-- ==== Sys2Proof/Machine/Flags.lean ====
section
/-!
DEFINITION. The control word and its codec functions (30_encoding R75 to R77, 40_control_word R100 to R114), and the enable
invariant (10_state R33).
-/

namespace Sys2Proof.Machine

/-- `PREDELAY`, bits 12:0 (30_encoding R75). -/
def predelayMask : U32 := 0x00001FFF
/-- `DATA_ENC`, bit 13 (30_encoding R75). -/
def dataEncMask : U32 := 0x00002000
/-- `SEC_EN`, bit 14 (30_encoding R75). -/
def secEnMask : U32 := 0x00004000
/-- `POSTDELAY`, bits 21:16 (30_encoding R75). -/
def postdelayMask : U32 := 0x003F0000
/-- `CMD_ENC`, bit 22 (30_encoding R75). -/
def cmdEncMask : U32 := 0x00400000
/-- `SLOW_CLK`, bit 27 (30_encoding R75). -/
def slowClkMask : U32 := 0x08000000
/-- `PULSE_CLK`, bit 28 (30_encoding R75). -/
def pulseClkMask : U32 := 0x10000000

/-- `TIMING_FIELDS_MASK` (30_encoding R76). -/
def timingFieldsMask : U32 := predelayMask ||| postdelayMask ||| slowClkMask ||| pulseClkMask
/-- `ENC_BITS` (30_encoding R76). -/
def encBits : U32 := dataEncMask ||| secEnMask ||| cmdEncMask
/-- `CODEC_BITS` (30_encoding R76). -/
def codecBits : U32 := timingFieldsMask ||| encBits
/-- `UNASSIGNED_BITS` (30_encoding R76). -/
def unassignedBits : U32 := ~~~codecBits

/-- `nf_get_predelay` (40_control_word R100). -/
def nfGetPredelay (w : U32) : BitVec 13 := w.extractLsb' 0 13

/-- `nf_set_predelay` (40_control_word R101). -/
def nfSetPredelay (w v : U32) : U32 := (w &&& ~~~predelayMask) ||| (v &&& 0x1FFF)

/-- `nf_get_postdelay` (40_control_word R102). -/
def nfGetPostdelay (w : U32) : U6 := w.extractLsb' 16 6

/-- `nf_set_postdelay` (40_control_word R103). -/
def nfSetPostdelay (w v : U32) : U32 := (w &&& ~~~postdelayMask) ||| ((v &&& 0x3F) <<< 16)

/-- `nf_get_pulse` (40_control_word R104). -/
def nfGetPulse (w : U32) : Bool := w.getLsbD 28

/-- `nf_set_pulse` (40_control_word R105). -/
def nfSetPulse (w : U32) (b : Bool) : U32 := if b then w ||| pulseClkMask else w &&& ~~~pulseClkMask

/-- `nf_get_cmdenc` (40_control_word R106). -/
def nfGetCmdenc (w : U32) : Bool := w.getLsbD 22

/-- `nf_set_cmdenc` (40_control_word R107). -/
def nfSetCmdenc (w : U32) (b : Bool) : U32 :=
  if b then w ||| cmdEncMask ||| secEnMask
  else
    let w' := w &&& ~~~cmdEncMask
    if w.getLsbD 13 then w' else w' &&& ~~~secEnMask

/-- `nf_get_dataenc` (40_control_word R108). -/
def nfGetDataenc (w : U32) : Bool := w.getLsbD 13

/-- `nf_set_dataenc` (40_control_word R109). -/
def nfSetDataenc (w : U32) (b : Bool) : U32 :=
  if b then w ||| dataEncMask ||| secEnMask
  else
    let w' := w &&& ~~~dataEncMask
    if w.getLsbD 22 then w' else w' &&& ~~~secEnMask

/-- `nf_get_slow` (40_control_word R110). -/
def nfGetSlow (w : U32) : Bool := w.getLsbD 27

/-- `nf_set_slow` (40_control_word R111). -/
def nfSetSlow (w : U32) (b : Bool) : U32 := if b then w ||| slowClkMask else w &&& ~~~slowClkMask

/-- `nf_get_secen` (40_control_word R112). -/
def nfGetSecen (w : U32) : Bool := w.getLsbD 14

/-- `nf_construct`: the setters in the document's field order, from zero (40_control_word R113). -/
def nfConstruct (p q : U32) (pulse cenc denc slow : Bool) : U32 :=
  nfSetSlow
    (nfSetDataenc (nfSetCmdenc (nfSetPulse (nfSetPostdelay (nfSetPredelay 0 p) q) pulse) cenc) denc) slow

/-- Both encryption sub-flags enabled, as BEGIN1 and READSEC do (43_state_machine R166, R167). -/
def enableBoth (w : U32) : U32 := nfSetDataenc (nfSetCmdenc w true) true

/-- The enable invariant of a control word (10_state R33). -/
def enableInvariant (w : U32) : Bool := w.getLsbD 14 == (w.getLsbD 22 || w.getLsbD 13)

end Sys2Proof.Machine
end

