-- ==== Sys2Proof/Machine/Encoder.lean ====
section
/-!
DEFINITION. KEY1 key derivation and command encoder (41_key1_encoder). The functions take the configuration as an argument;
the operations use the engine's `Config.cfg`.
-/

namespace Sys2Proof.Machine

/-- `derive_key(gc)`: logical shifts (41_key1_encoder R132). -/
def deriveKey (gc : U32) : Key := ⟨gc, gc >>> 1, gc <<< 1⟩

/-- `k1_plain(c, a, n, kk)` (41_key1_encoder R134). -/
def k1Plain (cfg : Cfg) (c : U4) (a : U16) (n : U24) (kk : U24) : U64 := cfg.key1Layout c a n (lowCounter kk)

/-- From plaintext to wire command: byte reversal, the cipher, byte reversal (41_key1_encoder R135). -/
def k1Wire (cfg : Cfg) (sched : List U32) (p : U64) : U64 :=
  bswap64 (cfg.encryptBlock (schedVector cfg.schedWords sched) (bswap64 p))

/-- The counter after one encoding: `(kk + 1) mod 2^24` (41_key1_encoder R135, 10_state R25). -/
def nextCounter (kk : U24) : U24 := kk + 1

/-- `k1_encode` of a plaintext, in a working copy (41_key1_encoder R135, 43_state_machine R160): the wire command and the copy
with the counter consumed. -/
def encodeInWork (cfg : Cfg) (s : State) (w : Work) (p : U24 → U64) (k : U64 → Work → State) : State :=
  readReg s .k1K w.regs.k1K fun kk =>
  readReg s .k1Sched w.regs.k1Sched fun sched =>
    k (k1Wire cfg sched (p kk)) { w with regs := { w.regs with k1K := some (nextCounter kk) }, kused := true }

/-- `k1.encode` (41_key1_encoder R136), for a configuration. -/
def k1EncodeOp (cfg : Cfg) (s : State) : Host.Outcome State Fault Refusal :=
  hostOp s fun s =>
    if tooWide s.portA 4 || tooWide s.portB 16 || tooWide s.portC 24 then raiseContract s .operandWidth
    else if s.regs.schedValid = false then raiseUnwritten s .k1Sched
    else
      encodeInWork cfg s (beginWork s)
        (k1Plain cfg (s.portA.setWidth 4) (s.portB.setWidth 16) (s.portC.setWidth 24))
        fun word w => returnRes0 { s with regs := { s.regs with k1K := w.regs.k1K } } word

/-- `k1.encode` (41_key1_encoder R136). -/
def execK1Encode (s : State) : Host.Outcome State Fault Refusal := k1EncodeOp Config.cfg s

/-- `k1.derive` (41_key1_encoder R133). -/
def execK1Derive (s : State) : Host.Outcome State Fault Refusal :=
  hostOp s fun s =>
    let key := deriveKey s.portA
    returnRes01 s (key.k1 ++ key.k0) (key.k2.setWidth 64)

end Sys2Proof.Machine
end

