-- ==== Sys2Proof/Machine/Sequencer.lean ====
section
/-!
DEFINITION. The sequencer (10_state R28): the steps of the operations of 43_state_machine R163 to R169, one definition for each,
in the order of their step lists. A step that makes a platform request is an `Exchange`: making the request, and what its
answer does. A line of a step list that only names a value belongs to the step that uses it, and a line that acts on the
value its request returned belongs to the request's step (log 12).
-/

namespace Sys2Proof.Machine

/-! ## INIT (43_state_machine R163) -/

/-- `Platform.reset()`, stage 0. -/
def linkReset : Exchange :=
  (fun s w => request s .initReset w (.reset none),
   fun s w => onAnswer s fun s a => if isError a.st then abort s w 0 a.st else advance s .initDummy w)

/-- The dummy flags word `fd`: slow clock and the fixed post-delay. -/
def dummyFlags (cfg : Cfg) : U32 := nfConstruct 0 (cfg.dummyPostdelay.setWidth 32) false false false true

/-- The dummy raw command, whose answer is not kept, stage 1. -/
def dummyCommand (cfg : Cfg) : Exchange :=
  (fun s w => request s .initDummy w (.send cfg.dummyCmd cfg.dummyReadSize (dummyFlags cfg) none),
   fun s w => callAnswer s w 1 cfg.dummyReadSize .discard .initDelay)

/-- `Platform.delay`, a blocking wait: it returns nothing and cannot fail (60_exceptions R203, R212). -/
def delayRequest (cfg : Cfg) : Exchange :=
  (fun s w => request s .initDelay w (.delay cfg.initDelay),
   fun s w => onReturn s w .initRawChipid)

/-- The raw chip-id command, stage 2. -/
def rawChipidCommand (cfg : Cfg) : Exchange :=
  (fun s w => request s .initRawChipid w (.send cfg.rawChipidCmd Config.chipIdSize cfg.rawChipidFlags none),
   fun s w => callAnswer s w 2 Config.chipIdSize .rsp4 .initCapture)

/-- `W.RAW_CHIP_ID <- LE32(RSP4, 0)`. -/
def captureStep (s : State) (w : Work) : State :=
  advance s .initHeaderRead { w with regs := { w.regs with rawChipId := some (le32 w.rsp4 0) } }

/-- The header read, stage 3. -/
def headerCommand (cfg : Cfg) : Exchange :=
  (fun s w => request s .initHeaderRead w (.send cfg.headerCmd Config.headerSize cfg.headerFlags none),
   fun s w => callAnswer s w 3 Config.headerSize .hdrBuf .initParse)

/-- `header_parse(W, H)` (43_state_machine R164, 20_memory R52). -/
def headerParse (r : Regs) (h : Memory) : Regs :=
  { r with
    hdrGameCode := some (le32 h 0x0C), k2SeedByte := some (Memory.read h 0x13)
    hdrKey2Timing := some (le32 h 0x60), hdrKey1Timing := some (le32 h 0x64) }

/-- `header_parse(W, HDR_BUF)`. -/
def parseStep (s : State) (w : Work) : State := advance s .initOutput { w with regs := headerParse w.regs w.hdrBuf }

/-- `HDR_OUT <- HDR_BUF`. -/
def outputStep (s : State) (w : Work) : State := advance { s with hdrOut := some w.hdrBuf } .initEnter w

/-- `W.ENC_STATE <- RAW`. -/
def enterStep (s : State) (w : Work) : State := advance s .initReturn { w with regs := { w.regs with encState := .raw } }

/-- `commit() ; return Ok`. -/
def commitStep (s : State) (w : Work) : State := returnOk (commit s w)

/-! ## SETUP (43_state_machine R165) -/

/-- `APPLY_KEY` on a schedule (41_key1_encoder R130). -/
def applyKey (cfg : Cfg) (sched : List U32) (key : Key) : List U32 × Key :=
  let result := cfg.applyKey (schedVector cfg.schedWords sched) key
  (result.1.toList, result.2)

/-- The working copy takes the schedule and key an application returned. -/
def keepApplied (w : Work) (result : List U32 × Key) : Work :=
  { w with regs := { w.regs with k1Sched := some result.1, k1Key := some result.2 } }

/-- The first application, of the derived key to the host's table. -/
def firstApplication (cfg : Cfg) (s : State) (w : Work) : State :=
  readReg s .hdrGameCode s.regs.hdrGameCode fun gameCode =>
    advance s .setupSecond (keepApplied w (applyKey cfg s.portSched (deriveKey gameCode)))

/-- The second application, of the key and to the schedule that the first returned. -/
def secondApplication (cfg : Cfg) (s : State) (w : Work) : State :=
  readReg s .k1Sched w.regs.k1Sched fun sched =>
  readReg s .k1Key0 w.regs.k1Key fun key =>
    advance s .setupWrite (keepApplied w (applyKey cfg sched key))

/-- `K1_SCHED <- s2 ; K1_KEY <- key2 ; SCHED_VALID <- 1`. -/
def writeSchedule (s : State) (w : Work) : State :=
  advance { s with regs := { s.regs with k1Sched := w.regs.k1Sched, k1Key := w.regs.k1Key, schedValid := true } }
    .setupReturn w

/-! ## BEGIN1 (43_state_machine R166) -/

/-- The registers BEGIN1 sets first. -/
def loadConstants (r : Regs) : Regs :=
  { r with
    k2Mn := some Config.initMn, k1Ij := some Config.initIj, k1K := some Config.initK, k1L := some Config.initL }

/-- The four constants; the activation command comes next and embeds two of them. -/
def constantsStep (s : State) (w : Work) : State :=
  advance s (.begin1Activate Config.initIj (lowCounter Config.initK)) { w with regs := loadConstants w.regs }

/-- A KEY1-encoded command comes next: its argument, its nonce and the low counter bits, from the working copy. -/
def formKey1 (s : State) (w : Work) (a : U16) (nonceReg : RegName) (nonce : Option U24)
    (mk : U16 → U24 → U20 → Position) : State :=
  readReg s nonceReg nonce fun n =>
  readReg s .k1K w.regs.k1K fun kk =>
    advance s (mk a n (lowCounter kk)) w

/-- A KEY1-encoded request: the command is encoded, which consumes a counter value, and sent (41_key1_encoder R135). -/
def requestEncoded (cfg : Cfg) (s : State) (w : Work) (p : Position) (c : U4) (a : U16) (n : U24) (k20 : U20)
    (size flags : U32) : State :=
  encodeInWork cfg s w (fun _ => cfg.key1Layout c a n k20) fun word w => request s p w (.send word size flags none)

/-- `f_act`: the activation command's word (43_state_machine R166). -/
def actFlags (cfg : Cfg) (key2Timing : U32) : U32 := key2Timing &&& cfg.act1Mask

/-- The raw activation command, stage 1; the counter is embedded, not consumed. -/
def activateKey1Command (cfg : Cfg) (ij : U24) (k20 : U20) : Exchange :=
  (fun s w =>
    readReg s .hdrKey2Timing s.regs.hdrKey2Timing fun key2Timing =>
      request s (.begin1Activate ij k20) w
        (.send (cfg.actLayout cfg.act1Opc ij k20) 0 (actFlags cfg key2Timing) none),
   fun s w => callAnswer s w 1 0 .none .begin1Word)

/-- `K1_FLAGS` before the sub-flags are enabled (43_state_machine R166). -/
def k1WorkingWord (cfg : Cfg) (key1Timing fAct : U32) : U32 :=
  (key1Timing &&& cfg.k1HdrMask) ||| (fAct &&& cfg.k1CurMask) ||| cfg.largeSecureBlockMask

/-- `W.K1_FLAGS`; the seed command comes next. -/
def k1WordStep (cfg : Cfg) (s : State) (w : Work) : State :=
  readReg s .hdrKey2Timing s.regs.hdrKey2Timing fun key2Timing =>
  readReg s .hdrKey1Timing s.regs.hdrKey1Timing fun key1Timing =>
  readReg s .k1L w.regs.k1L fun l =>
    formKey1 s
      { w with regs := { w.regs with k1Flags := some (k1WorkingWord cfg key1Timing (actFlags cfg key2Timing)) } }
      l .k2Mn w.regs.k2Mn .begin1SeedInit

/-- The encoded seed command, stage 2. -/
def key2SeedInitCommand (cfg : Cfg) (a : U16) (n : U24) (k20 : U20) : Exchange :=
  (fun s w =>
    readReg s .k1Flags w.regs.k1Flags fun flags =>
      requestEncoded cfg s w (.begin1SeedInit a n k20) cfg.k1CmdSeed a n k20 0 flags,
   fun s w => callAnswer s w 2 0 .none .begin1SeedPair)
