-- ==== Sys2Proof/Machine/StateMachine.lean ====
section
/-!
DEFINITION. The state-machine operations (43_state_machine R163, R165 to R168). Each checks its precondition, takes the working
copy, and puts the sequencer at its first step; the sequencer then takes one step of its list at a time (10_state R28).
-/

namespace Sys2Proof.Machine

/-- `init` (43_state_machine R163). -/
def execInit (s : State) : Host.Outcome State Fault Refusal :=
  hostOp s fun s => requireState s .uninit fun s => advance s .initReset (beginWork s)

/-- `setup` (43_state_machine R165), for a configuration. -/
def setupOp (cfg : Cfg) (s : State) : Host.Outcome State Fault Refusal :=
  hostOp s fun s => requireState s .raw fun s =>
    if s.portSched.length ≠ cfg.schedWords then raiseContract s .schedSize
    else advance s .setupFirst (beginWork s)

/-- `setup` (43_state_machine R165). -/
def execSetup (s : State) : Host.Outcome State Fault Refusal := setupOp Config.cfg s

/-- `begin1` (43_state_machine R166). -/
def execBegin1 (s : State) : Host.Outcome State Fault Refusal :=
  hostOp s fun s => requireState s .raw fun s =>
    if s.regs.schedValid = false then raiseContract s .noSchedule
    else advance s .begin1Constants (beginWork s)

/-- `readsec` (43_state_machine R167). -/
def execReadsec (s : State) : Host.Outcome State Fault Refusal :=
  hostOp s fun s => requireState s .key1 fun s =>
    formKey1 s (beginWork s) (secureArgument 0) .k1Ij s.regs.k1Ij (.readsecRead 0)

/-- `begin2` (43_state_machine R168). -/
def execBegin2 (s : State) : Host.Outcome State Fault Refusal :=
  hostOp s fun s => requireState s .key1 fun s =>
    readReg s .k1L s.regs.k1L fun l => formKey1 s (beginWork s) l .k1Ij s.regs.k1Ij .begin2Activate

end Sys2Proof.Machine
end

——

* **EXERCISE AIM**: Answer with a single number: the count of lines in the records that contain "nextCounter".

* **OUTPUT FOR THIS EXERCISE**: 2